Focusing on the coefficient values in Table 5, for the OLS model the tax coefficients are positive

and highly significant for all three tax instruments. However, adding location fixed effects to the models

These results are not shown to conserve space.

causes the results to change dramatically. The coefficients on the corporate income and personal income

tax rates become negative, small, and not significant. The coefficients on the sales tax rate remain

positive and of about the same magnitude, but are now only marginally significant. This latter pattern

suggests that on average, the sales tax may tend to attract companies from across the state border. We

revisit this issue shortly. For now, and more generally, the patterns just noted provide limited support for

the idea that local taxes deter arrivals of new businesses.
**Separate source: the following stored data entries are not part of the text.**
-- ==== Sys2Proof/Machine/Operands.lean ====
section
/-! DEFINITION. Operand assembly (30_encoding.md R98, R103): request descriptors, emitted frames, payload bytes,
time differences, and the signed and real readings of raw fields. -/

namespace Sys2Proof.Machine

open Config

/-- `s16(u)`: a 16-bit pattern as a signed integer (R12). -/
def s16 (u : Half) : Int := if u.toNat < 32768 then (u.toNat : Int) else (u.toNat : Int) - 65536

/-- `s32(u)`: a 32-bit pattern as a signed integer (R12). -/
def s32 (u : Word) : Int :=
  if u.toNat < 2147483648 then (u.toNat : Int) else (u.toNat : Int) - 4294967296

/-- `tdiff(a, b) = (a - b) mod 2^32` (R12, D2), with no premise that time advances: DESIGN CHOICE (log 13). -/
def tdiff (a b : Time) : Nat := (a - b).toNat

/-- Byte `k` of `REQ_PAY`, bits `[55-8k : 48-8k]` (R32, R62). -/
def payByte (p : BitVec 56) (k : Nat) : Byte := p.extractLsb' (48 - 8 * k) 8

/-- A request descriptor: tag, destination, payload (R121). -/
structure Descriptor where
  tag : Byte
  dest : Byte
  payload : List Byte
  deriving DecidableEq, Repr

/-- The seven bytes of `REQ_PAY`, byte 0 first (R32). -/
def reqBytes (p : BitVec 56) : List Byte :=
  [payByte p 0, payByte p 1, payByte p 2, payByte p 3, payByte p 4, payByte p 5, payByte p 6]

/-- `descriptor(0)`: bytes `0 .. REQ_LEN-1` of `REQ_PAY`, from the `REQ_*` registers (R121). -/
def descriptorOwn (s : State) : Descriptor where
  tag := s.re.REQ_TAG
  dest := s.re.REQ_DEST
  payload := (reqBytes s.re.REQ_PAY).take s.re.REQ_LEN.toNat

/-- `descriptor(1)`: the realtime-telemetry request, bit-exact (R98, R121). -/
def descriptorRt (s : State) : Descriptor where
  tag := s.cfg.TAG_REQ_RT
  dest := s.cfg.PEER_ID
  payload := [s.cfg.OWN_ID, 0x00, 0x32, 0x00, 0x00, 0x81, 0xC3]

/-- `descriptor(2)`: the balance-telemetry request, bit-exact (R98, R121). -/
def descriptorBal (s : State) : Descriptor where
  tag := s.cfg.TAG_REQ_BAL
  dest := s.cfg.PEER_ID
  payload := [s.cfg.OWN_ID, 0x00, 0x4F]

/-- The descriptor of a request (R121). -/
def descriptor (s : State) : Request → Descriptor
  | .own => descriptorOwn s
  | .realtime => descriptorRt s
  | .balance => descriptorBal s

/-- The frame of a descriptor: `{ id = CID(tag, dest), length = n, data = payload, rest 0x00 }` (R92, R98). -/
def Descriptor.frame (d : Descriptor) : Frame := frameOf (cid d.tag d.dest) d.payload

/-- `tx(CID(tag, dest), n, payload)`: the request frame handed to the Frame Transport (R120). -/
def State.send (s : State) (d : Descriptor) : State :=
  s.emit (.tx (TxPort.ofFrame d.frame))

/-! ### The reals of the document, exact rationals over the raw integers (R153, D14) -/

/-- The duty cycle, `s16(snap_duty) / 1000` (R33). -/
def TdState.dutyCycle (td : TdState) : Rat := (s16 td.snap_duty : Rat) / (DUTY_SCALE : Rat)

/-- The electrical speed, `s32(snap_erpm)` (R33). -/
def TdState.erpm (td : TdState) : Int := s32 td.snap_erpm

/-- The voltage in volts, `s16(snap_volt) / 10` (R33). -/
def TdState.voltage (td : TdState) : Rat := (s16 td.snap_volt : Rat) / (VOLT_SCALE : Rat)

/-- Sensor A, `s32(snap_sens_a) / 1,000,000` (R34). -/
def TdState.sensorA (td : TdState) : Rat := (s32 td.snap_sens_a : Rat) / (SENS_SCALE : Rat)

/-- Sensor B, `s32(snap_sens_b) / 1,000,000` (R34). -/
def TdState.sensorB (td : TdState) : Rat := (s32 td.snap_sens_b : Rat) / (SENS_SCALE : Rat)

/-- A broadcast field, `s16(raw) / 1000` (R35). -/
def broadcastValue (raw : Half) : Rat := (s16 raw : Rat) / (BC_SCALE : Rat)

/-- The duty threshold as a fraction of full duty (R41). -/
def AsState.dutyThreshold (sch : AsState) : Rat := (sch.CFG_DUTY_THR.toNat : Rat) / (DUTY_SCALE : Rat)

/-- The voltage threshold in volts (R42). -/
def AsState.voltThreshold (sch : AsState) : Rat := (sch.CFG_VOLT_THR.toNat : Rat) / (VOLT_SCALE : Rat)

end Sys2Proof.Machine
end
The findings in Table 5 are broadly consistent with early papers in this literature which also

struggled to find evidence of tax deterrent effects. As will become apparent, that characterization changes

when additional features of the tax code are taken into account. Most important, in the following section

we highlight the influence of reciprocal agreements that affect whether workers pay personal income tax

to their state of residence or their state of employment. This is followed by industry-stratified models that

further highlight the influence of the sales tax, and models in which companies are stratified by

corporate/non-corporate status that highlight the role of the corporate income tax.

5.3 Reciprocal agreements and the personal income tax

Recall that if a reciprocal agreement is in force (e.g. Table 1c), then individuals pay personal

income tax to their state of residence, while if a reciprocal agreement is not in force, then individuals pay

personal income tax to the state in which they are employed. To our knowledge, these provisions have

been completely overlooked by previous studies of tax deterrent effects even though most reciprocal

agreements have been in place for many years (see Table 1c, for example). Nevertheless, these

provisions provide a powerful source of identification, and especially so when considering activity along

a state border.

For companies situated within easy commuting distance of a state border, reciprocal agreements

should have a pronounced effect on the state in which an entrepreneur chooses to locate a business, and

the related deterrent effect of the personal income tax. To understand why, consider first two adjacent

states for which a reciprocal agreement is not in force. In this instance, workers employed on the high

personal income tax side of the border pay higher taxes regardless of where they live. Provided the cross-

border difference in tax rates is not fully capitalized into land rents (e.g. Figure 2 of Section 2),

individuals employed on the high tax side of the border should receive higher nominal wages.

Otherwise, they would seek employment on the low tax side of the border until wages adjust and a spatial

equilibrium is attained. If instead, reciprocal agreements are in force, then for establishments within easy

commuting distance of the state border, workers could live on the tax-advantaged side of the border

regardless of where they work. In this instance, the deterrent effect of the personal income tax should be

eliminated.

Recall also (from Section 2) that the equilibrium location of a tax sheltered company is still

sensitive to a local tax if it competes for space with sectors that pay that tax. An implication of this

principle is that if we eliminate the deterrent effect of the personal income tax – as when reciprocal

agreements are in force – then the deterrent effects of the corporate income tax and sales tax are likely to

increase since those tax measures would gain in relative importance in driving industry bid-rent functions

that affect the equilibrium location of business establishments.

These priors are tested in Table 6 where we present separate regressions for locations with and

without a reciprocal agreement in force. To conserve space, only estimates based on the wedge-pair fixed

effect specification are presented, both in Table 6 and in the tables to follow.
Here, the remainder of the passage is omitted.